In a surprising turn of events, it transpires that CPU capabilities
configured as ARM64_CPUCAP_WEAK_LOCAL_CPU_FEATURE are never set as the
result of late-onlining. Therefore our handling of erratum 
1418040 does
not get activated if it is not required by any of the boot CPUs, even
though we allow late-onlining of an affected CPU.
In order to get things working again, replace the cpus_have_const_cap()

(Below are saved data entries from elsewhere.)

/-! ## `setFsm` (R246) -/

@[simp] theorem setFsm_nco (new : Fsm) (s : State) : (setFsm new s).nco = s.nco := by unfold setFsm; split <;> rfl
@[simp] theorem setFsm_rc (new : Fsm) (s : State) : (setFsm new s).rc = s.rc := by unfold setFsm; split <;> rfl
@[simp] theorem setFsm_sf (new : Fsm) (s : State) : (setFsm new s).sf = s.sf := by unfold setFsm; split <;> rfl
@[simp] theorem setFsm_lt (new : Fsm) (s : State) : (setFsm new s).lt = s.lt := by unfold setFsm; split <;> rfl
@[simp] theorem setFsm_dm (new : Fsm) (s : State) : (setFsm new s).dm = s.dm := by unfold setFsm; split <;> rfl
@[simp] theorem setFsm_sync (new : Fsm) (s : State) : (setFsm new s).sync = { s.sync with fsm := new } := by
  unfold setFsm; split
  · next h => subst h; simp
  · simp_all
@[simp] theorem setFsm_gen (new : Fsm) (s : State) : (setFsm new s).gen = s.gen := by unfold setFsm; split <;> rfl
@[simp] theorem setFsm_sybuf (new : Fsm) (s : State) : (setFsm new s).sybuf = s.sybuf := by unfold setFsm; split <;> rfl
@[simp] theorem setFsm_syq (new : Fsm) (s : State) : (setFsm new s).syq = s.syq := by unfold setFsm; split <;> rfl
@[simp] theorem setFsm_fault (new : Fsm) (s : State) : (setFsm new s).fault = s.fault := by unfold setFsm; split <;> rfl
@[simp] theorem setFsm_cfgErr (new : Fsm) (s : State) : (setFsm new s).cfgErr = s.cfgErr := by unfold setFsm; split <;> rfl
@[simp] theorem setFsm_io_cmd (new : Fsm) (s : State) : (setFsm new s).io.cmd = s.io.cmd := by unfold setFsm; split <;> rfl
@[simp] theorem setFsm_io_rsp (new : Fsm) (s : State) : (setFsm new s).io.rsp = s.io.rsp := by unfold setFsm; split <;> rfl
@[simp] theorem setFsm_io_evt (new : Fsm) (s : State) :
    (setFsm new s).io.evt =
      s.io.evt ++ (if s.sync.fsm = new then [] else [.state s.sync.fsm new]) := by
  unfold setFsm; split
  · next h => subst h; simp
  · simp_all
@[simp] theorem setFsm_io_pix (new : Fsm) (s : State) : (setFsm new s).io.pix = s.io.pix := by unfold setFsm; split <;> rfl
@[simp] theorem setFsm_io_timerIn (new : Fsm) (s : State) : (setFsm new s).io.timerIn = s.io.timerIn := by unfold setFsm; split <;> rfl
@[simp] theorem setFsm_io_timerReads (new : Fsm) (s : State) : (setFsm new s).io.timerReads = s.io.timerReads := by unfold setFsm; split <;> rfl
@[simp] theorem setFsm_io_resetIn (new : Fsm) (s : State) : (setFsm new s).io.resetIn = s.io.resetIn := by unfold setFsm; split <;> rfl

/-! ## `toUnsync` (R237) -/

@[simp] theorem toUnsync_nco (s : State) : (toUnsync s).nco = s.nco := by unfold toUnsync; split <;> rfl
@[simp] theorem toUnsync_rc (s : State) : (toUnsync s).rc = s.rc := by unfold toUnsync; split <;> rfl
@[simp] theorem toUnsync_sf (s : State) : (toUnsync s).sf = s.sf := by unfold toUnsync; split <;> rfl
@[simp] theorem toUnsync_lt (s : State) : (toUnsync s).lt = s.lt := by unfold toUnsync; split <;> rfl
@[simp] theorem toUnsync_dm (s : State) : (toUnsync s).dm = s.dm := by unfold toUnsync; split <;> rfl
@[simp] theorem toUnsync_sync (s : State) : (toUnsync s).sync = .reset := by
  unfold toUnsync; split <;> simp_all
@[simp] theorem toUnsync_gen (s : State) : (toUnsync s).gen = s.gen := by unfold toUnsync; split <;> rfl
@[simp] theorem toUnsync_sybuf (s : State) : (toUnsync s).sybuf = s.sybuf := by unfold toUnsync; split <;> rfl
@[simp] theorem toUnsync_syq (s : State) : (toUnsync s).syq = s.syq := by unfold toUnsync; split <;> rfl
@[simp] theorem toUnsync_fault (s : State) : (toUnsync s).fault = s.fault := by unfold toUnsync; split <;> rfl
@[simp] theorem toUnsync_cfgErr (s : State) : (toUnsync s).cfgErr = s.cfgErr := by unfold toUnsync; split <;> rfl
@[simp] theorem toUnsync_io_cmd (s : State) : (toUnsync s).io.cmd = s.io.cmd := by unfold toUnsync; split <;> rfl
@[simp] theorem toUnsync_io_rsp (s : State) : (toUnsync s).io.rsp = s.io.rsp := by unfold toUnsync; split <;> rfl
@[simp] theorem toUnsync_io_evt (s : State) :
    (toUnsync s).io.evt =
      s.io.evt ++ (if s.sync.fsm = .unsynchronized then [] else [.state s.sync.fsm .unsynchronized]) := by
  unfold toUnsync; split <;> simp_all
@[simp] theorem toUnsync_io_pix (s : State) : (toUnsync s).io.pix = s.io.pix := by unfold toUnsync; split <;> rfl
@[simp] theorem toUnsync_io_timerIn (s : State) : (toUnsync s).io.timerIn = s.io.timerIn := by unfold toUnsync; split <;> rfl
@[simp] theorem toUnsync_io_timerReads (s : State) : (toUnsync s).io.timerReads = s.io.timerReads := by unfold toUnsync; split <;> rfl
@[simp] theorem toUnsync_io_resetIn (s : State) : (toUnsync s).io.resetIn = s.io.resetIn := by unfold toUnsync; split <;> rfl

/-! ## `pushHistory` (R223) -/

@[simp] theorem pushHistory_nco (u : Cfx) (s : State) : (pushHistory u s).nco = s.nco := rfl
@[simp] theorem pushHistory_rc (u : Cfx) (s : State) : (pushHistory u s).rc = s.rc := rfl
@[simp] theorem pushHistory_sf (u : Cfx) (s : State) : (pushHistory u s).sf = s.sf := rfl
@[simp] theorem pushHistory_lt (u : Cfx) (s : State) : (pushHistory u s).lt = s.lt := rfl
@[simp] theorem pushHistory_dm (u : Cfx) (s : State) :
    (pushHistory u s).dm =
      { s.dm with uh2 := s.dm.uh1, uh1 := u } := rfl
@[simp] theorem pushHistory_sync (u : Cfx) (s : State) : (pushHistory u s).sync = s.sync := rfl
@[simp] theorem pushHistory_gen (u : Cfx) (s : State) : (pushHistory u s).gen = s.gen := rfl
@[simp] theorem pushHistory_sybuf (u : Cfx) (s : State) : (pushHistory u s).sybuf = s.sybuf := rfl
@[simp] theorem pushHistory_syq (u : Cfx) (s : State) : (pushHistory u s).syq = s.syq := rfl
@[simp] theorem pushHistory_fault (u : Cfx) (s : State) : (pushHistory u s).fault = s.fault := rfl
@[simp] theorem pushHistory_cfgErr (u : Cfx) (s : State) : (pushHistory u s).cfgErr = s.cfgErr := rfl
@[simp] theorem pushHistory_io (u : Cfx) (s : State) : (pushHistory u s).io = s.io := rfl

/-! ## `hsAlign` (R231) -/

@[simp] theorem hsAlign_nco (s : State) : (hsAlign s).nco = s.nco := rfl
@[simp] theorem hsAlign_rc (s : State) : (hsAlign s).rc = s.rc := rfl
@[simp] theorem hsAlign_sf (s : State) : (hsAlign s).sf = s.sf := rfl
@[simp] theorem hsAlign_lt (s : State) : (hsAlign s).lt = s.lt := rfl
@[simp] theorem hsAlign_dm (s : State) : (hsAlign s).dm = s.dm := rfl
@[simp] theorem hsAlign_sync (s : State) :
    (hsAlign s).sync =
      { s.sync with col := BitVec.ofInt 32 (s.dm.d.topN.toNat - 2 + HS_DELAY) } := rfl
@[simp] theorem hsAlign_gen (s : State) : (hsAlign s).gen = s.gen := rfl
@[simp] theorem hsAlign_sybuf (s : State) : (hsAlign s).sybuf = s.sybuf := rfl
@[simp] theorem hsAlign_syq (s : State) : (hsAlign s).syq = s.syq := rfl
@[simp] theorem hsAlign_fault (s : State) : (hsAlign s).fault = s.fault := rfl
@[simp] theorem hsAlign_cfgErr (s : State) : (hsAlign s).cfgErr = s.cfgErr := rfl
@[simp] theorem hsAlign_io (s : State) : (hsAlign s).io = s.io := rfl

/-! ## `setHs` (R32) -/

@[simp] theorem setHs_nco (c m n : Word) (s : State) : (setHs c m n s).nco = s.nco := rfl
@[simp] theorem setHs_rc (c m n : Word) (s : State) : (setHs c m n s).rc = s.rc := rfl
@[simp] theorem setHs_sf (c m n : Word) (s : State) : (setHs c m n s).sf = s.sf := rfl
@[simp] theorem setHs_lt (c m n : Word) (s : State) : (setHs c m n s).lt = s.lt := rfl
@[simp] theorem setHs_dm (c m n : Word) (s : State) : (setHs c m n s).dm = s.dm := rfl
@[simp] theorem setHs_sync (c m n : Word) (s : State) :
    (setHs c m n s).sync =
      { s.sync with hsCount := c, hsMiss := m, sinceHs := n } := rfl
@[simp] theorem setHs_gen (c m n : Word) (s : State) : (setHs c m n s).gen = s.gen := rfl
@[simp] theorem setHs_sybuf (c m n : Word) (s : State) : (setHs c m n s).sybuf = s.sybuf := rfl
@[simp] theorem setHs_syq (c m n : Word) (s : State) : (setHs c m n s).syq = s.syq := rfl
@[simp] theorem setHs_fault (c m n : Word) (s : State) : (setHs c m n s).fault = s.fault := rfl
@[simp] theorem setHs_cfgErr (c m n : Word) (s : State) : (setHs c m n s).cfgErr = s.cfgErr := rfl
@[simp] theorem setHs_io (c m n : Word) (s : State) : (setHs c m n s).io = s.io := rfl

/-! ## `setVs` (R32) -/

@[simp] theorem setVs_nco (c m n : Word) (s : State) : (setVs c m n s).nco = s.nco := rfl
@[simp] theorem setVs_rc (c m n : Word) (s : State) : (setVs c m n s).rc = s.rc := rfl
@[simp] theorem setVs_sf (c m n : Word) (s : State) : (setVs c m n s).sf = s.sf := rfl
@[simp] theorem setVs_lt (c m n : Word) (s : State) : (setVs c m n s).lt = s.lt := rfl
@[simp] theorem setVs_dm (c m n : Word) (s : State) : (setVs c m n s).dm = s.dm := rfl
@[simp] theorem setVs_sync (c m n : Word) (s : State) :
    (setVs c m n s).sync =
      { s.sync with vsCount := c, vsMiss := m, linesSinceVs := n } := rfl
@[simp] theorem setVs_gen (c m n : Word) (s : State) : (setVs c m n s).gen = s.gen := rfl
@[simp] theorem setVs_sybuf (c m n : Word) (s : State) : (setVs c m n s).sybuf = s.sybuf := rfl
@[simp] theorem setVs_syq (c m n : Word) (s : State) : (setVs c m n s).syq = s.syq := rfl
@[simp] theorem setVs_fault (c m n : Word) (s : State) : (setVs c m n s).fault = s.fault := rfl
@[simp] theorem setVs_cfgErr (c m n : Word) (s : State) : (setVs c m n s).cfgErr = s.cfgErr := rfl
@[simp] theorem setVs_io (c m n : Word) (s : State) : (setVs c m n s).io = s.io := rfl

/-! ## `recordAmp` (R220) -/

@[simp] theorem recordAmp_nco (raw : Fx) (s : State) : (recordAmp raw s).nco = s.nco := rfl
@[simp] theorem recordAmp_rc (raw : Fx) (s : State) : (recordAmp raw s).rc = s.rc := rfl
@[simp] theorem recordAmp_sf (raw : Fx) (s : State) : (recordAmp raw s).sf = s.sf := rfl
@[simp] theorem recordAmp_lt (raw : Fx) (s : State) : (recordAmp raw s).lt = s.lt := rfl
@[simp] theorem recordAmp_dm (raw : Fx) (s : State) : (recordAmp raw s).dm = s.dm := rfl
@[simp] theorem recordAmp_sync (raw : Fx) (s : State) :
    (recordAmp raw s).sync =
      { s.sync with ampMin := fxMin s.sync.ampMin raw, ampMax := fxMax s.sync.ampMax raw } := rfl
@[simp] theorem recordAmp_gen (raw : Fx) (s : State) : (recordAmp raw s).gen = s.gen := rfl
@[simp] theorem recordAmp_sybuf (raw : Fx) (s : State) : (recordAmp raw s).sybuf = s.sybuf := rfl
@[simp] theorem recordAmp_syq (raw : Fx) (s : State) : (recordAmp raw s).syq = s.syq := rfl
@[simp] theorem recordAmp_fault (raw : Fx) (s : State) : (recordAmp raw s).fault = s.fault := rfl
@[simp] theorem recordAmp_cfgErr (raw : Fx) (s : State) : (recordAmp raw s).cfgErr = s.cfgErr := rfl
@[simp] theorem recordAmp_io (raw : Fx) (s : State) : (recordAmp raw s).io = s.io := rfl

/-! ## `storeSample` (R220) -/

@[simp] theorem storeSample_nco (n : Fx) (s : State) : (storeSample n s).nco = s.nco := rfl
@[simp] theorem storeSample_rc (n : Fx) (s : State) : (storeSample n s).rc = s.rc := rfl
@[simp] theorem storeSample_sf (n : Fx) (s : State) : (storeSample n s).sf = s.sf := rfl
@[simp] theorem storeSample_lt (n : Fx) (s : State) : (storeSample n s).lt = s.lt := rfl
@[simp] theorem storeSample_dm (n : Fx) (s : State) :
    (storeSample n s).dm =
      { s.dm with line := sparseSet 0#32 SPL_MAX s.dm.line s.sync.col.toNat n } := rfl
@[simp] theorem storeSample_sync (n : Fx) (s : State) :
    (storeSample n s).sync =
      { s.sync with lineSum := sat64 (s.sync.lineSum.toInt + n.toInt) } := rfl
@[simp] theorem storeSample_gen (n : Fx) (s : State) : (storeSample n s).gen = s.gen := rfl
@[simp] theorem storeSample_sybuf (n : Fx) (s : State) : (storeSample n s).sybuf = s.sybuf := rfl
@[simp] theorem storeSample_syq (n : Fx) (s : State) : (storeSample n s).syq = s.syq := rfl
@[simp] theorem storeSample_fault (n : Fx) (s : State) : (storeSample n s).fault = s.fault := rfl
@[simp] theorem storeSample_cfgErr (n : Fx) (s : State) : (storeSample n s).cfgErr = s.cfgErr := rfl
@[simp] theorem storeSample_io (n : Fx) (s : State) : (storeSample n s).io = s.io := rfl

invocation with an explicit check for the current CPU using
this_cpu_has_cap().
Cc: Sai Prakash Ranjan <saiprakash.ranjan@codeaurora.org>
Cc: Stephen Boyd <swboyd@chromium.org>
Cc: Catalin Marinas <catalin.marinas@arm.com>
Cc: Mark Rutland <mark.rutland@arm.com>
Reviewed-by: Suzuki K Poulose <suzuki.poulose@arm.com>
Acked-by: Marc Zyngier <maz@kernel.org>
Link: https://lore.kernel.org/r/20201106114952.10032-1-will@kernel.org
Signed-off-by: Will Deacon <will@kernel.org>
 
 /*
  * CPU feature detected at boot time based on feature of one or more CPUs.
  * All possible conflicts for a late CPU are ignored.
+ * NOTE: this means that a late CPU with the feature will *not* cause the
+ * capability to be advertised by cpus_have_*cap()!
  */
 #define ARM64_CPUCAP_WEAK_LOCAL_CPU_FEATURE            \
        (ARM64_CPUCAP_SCOPE_LOCAL_CPU           |       \
 
        bool prev32, next32;
        u64 val;
 
-       if (!(IS_ENABLED(CONFIG_ARM64_ERRATUM_1418040) &&
-             cpus_have_const_cap(ARM64_WORKAROUND_1418040)))
+       if (!IS_ENABLED(CONFIG_ARM64_ERRATUM_1418040))
                return;
 
        prev32 = is_compat_thread(task_thread_info(prev));
        next32 = is_compat_thread(task_thread_info(next));
 
-       if (prev32 == next32)
+       if (prev32 == next32 || !this_cpu_has_cap(ARM64_WORKAROUND_1418040))
                return;
 
        val = read_sysreg(cntkctl_el1);